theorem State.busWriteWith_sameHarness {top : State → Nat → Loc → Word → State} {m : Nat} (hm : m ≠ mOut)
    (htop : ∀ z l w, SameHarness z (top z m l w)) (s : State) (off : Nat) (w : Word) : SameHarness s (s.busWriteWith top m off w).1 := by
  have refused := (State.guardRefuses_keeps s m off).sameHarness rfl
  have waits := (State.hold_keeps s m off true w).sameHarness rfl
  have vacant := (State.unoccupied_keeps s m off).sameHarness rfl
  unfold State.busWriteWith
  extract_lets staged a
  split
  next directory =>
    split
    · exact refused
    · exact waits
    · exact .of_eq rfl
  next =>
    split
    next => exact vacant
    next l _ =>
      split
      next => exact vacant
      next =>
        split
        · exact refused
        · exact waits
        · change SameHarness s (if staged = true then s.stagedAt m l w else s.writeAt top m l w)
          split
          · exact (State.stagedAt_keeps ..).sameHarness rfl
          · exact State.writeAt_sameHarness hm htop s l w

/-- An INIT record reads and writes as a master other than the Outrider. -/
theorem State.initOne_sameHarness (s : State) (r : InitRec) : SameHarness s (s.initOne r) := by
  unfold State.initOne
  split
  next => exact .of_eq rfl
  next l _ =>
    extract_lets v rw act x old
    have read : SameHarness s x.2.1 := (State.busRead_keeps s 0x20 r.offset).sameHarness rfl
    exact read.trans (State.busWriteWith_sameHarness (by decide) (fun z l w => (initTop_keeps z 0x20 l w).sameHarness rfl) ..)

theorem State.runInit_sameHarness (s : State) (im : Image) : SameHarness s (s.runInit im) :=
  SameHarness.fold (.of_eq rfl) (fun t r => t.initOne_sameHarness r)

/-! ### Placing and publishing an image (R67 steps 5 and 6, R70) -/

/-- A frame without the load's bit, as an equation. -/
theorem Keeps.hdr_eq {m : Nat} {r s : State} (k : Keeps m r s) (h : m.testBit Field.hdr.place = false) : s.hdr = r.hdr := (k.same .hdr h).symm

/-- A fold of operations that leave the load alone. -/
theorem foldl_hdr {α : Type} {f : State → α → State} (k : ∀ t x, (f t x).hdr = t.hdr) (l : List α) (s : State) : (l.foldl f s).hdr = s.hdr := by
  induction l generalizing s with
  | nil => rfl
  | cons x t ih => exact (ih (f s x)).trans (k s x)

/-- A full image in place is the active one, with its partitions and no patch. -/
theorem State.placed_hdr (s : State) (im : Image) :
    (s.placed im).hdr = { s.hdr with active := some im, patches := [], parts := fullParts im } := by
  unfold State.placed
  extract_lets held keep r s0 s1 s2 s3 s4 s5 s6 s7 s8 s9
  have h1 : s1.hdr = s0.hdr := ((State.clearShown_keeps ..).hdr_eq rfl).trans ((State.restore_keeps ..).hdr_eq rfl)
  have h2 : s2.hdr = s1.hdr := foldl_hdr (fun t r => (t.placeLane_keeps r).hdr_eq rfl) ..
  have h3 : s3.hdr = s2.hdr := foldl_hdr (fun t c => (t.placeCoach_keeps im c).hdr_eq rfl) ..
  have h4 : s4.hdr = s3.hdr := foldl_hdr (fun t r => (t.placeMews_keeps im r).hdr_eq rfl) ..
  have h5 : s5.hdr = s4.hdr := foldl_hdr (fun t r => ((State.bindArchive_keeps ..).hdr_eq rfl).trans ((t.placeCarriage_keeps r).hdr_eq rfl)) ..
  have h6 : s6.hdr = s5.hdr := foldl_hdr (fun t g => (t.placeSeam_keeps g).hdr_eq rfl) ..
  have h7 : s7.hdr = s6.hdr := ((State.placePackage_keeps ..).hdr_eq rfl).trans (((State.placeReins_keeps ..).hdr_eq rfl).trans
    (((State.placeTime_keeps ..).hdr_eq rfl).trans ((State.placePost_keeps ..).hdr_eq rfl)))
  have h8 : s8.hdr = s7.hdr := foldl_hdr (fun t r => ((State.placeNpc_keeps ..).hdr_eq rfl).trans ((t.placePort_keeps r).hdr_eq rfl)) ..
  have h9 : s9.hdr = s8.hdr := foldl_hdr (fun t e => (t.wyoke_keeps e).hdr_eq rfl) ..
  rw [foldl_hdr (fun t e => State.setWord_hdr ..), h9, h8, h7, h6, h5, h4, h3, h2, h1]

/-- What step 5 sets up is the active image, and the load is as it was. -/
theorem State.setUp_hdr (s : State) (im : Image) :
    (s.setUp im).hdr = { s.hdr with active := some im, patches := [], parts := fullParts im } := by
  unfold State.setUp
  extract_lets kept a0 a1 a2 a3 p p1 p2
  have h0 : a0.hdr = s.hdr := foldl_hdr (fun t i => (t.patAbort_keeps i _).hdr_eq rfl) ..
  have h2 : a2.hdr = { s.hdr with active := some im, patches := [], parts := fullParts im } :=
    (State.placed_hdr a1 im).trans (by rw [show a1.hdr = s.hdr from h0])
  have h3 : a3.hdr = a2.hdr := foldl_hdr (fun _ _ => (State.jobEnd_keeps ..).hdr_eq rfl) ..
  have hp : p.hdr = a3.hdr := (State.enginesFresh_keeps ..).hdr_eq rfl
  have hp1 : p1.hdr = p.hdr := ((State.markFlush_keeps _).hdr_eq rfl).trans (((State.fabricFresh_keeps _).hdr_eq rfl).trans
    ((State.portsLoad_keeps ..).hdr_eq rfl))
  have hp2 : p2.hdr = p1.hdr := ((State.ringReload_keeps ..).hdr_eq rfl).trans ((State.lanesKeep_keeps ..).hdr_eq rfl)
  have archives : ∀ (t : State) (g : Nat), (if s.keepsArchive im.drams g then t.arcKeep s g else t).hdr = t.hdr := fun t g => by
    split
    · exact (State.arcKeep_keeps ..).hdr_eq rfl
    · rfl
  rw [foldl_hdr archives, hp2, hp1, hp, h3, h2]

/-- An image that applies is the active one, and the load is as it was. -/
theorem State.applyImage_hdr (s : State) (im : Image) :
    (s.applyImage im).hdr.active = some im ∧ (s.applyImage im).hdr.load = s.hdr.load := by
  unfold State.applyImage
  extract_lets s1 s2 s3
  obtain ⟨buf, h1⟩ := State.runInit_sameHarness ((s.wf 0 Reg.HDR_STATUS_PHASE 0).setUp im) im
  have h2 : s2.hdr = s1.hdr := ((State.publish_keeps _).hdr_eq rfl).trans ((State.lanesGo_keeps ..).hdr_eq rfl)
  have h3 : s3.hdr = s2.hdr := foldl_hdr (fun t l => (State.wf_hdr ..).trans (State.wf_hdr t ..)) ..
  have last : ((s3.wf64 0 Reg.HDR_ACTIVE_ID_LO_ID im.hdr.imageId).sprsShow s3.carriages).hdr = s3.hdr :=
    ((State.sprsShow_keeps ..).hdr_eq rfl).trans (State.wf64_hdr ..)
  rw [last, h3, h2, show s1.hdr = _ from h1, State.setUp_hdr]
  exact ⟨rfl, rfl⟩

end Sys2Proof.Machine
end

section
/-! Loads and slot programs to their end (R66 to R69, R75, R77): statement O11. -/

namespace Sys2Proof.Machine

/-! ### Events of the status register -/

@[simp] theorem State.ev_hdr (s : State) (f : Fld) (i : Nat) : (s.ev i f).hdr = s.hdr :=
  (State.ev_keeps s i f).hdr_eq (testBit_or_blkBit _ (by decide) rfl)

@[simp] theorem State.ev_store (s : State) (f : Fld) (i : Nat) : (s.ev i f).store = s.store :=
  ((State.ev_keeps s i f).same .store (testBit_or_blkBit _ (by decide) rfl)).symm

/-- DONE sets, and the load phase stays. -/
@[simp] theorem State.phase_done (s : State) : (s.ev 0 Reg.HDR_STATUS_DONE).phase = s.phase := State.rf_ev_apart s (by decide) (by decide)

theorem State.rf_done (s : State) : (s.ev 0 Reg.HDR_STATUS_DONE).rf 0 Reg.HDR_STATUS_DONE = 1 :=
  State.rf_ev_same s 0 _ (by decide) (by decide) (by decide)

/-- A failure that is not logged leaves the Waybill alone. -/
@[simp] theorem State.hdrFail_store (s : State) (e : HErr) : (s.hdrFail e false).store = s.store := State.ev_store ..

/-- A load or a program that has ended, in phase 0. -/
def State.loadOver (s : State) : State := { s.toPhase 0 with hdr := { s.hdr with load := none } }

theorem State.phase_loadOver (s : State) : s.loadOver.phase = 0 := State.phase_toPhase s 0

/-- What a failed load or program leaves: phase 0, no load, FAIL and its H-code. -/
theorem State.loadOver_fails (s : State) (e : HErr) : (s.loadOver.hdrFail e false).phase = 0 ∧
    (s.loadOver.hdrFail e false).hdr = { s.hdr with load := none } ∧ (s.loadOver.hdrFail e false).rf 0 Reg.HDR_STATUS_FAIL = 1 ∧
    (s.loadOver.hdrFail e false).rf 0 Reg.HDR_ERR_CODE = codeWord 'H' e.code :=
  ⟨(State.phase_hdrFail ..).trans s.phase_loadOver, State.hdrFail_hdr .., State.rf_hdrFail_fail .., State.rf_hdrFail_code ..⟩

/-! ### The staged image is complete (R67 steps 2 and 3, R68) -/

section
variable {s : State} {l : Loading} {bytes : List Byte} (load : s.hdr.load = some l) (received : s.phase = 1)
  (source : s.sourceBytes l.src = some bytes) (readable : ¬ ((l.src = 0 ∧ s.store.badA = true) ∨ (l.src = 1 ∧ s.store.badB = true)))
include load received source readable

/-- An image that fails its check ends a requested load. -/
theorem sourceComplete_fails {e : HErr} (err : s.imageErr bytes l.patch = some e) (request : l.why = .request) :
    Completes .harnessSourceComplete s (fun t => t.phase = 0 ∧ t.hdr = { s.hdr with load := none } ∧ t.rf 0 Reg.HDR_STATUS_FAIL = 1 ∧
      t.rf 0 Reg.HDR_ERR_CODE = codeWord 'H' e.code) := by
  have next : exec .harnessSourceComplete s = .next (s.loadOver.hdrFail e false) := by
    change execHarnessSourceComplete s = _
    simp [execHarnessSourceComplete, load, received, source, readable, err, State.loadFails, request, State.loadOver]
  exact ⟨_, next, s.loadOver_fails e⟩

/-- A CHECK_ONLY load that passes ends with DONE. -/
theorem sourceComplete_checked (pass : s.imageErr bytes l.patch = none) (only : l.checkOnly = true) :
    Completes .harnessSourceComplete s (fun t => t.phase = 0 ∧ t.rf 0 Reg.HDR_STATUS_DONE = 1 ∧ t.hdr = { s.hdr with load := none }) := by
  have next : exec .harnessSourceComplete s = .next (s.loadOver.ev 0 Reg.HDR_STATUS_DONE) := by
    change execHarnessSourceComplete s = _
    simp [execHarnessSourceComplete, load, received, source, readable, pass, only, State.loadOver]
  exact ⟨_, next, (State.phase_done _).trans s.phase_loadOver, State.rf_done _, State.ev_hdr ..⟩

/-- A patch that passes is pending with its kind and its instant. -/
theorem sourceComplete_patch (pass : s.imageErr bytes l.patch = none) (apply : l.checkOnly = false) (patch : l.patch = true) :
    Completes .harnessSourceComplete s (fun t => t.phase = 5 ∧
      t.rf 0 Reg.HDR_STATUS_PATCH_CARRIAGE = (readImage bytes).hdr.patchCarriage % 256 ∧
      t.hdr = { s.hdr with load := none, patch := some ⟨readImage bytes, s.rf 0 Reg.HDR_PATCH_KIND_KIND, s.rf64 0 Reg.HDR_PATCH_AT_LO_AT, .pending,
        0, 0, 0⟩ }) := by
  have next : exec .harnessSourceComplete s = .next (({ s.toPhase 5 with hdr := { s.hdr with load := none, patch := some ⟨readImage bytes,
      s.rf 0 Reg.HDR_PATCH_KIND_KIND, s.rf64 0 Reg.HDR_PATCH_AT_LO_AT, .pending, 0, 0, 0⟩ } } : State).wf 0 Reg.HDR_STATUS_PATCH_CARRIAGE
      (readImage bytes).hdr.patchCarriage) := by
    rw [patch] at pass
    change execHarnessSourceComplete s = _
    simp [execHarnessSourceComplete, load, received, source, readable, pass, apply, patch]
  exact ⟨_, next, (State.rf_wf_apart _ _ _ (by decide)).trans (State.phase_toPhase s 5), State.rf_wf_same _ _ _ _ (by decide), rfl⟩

*Exercise brief*
All lines above in which the word "unfold" occurs should be identified and copied.

*Completed task*
  unfold State.busWriteWith
  unfold State.initOne
  unfold State.placed
  unfold State.setUp
  unfold State.applyImage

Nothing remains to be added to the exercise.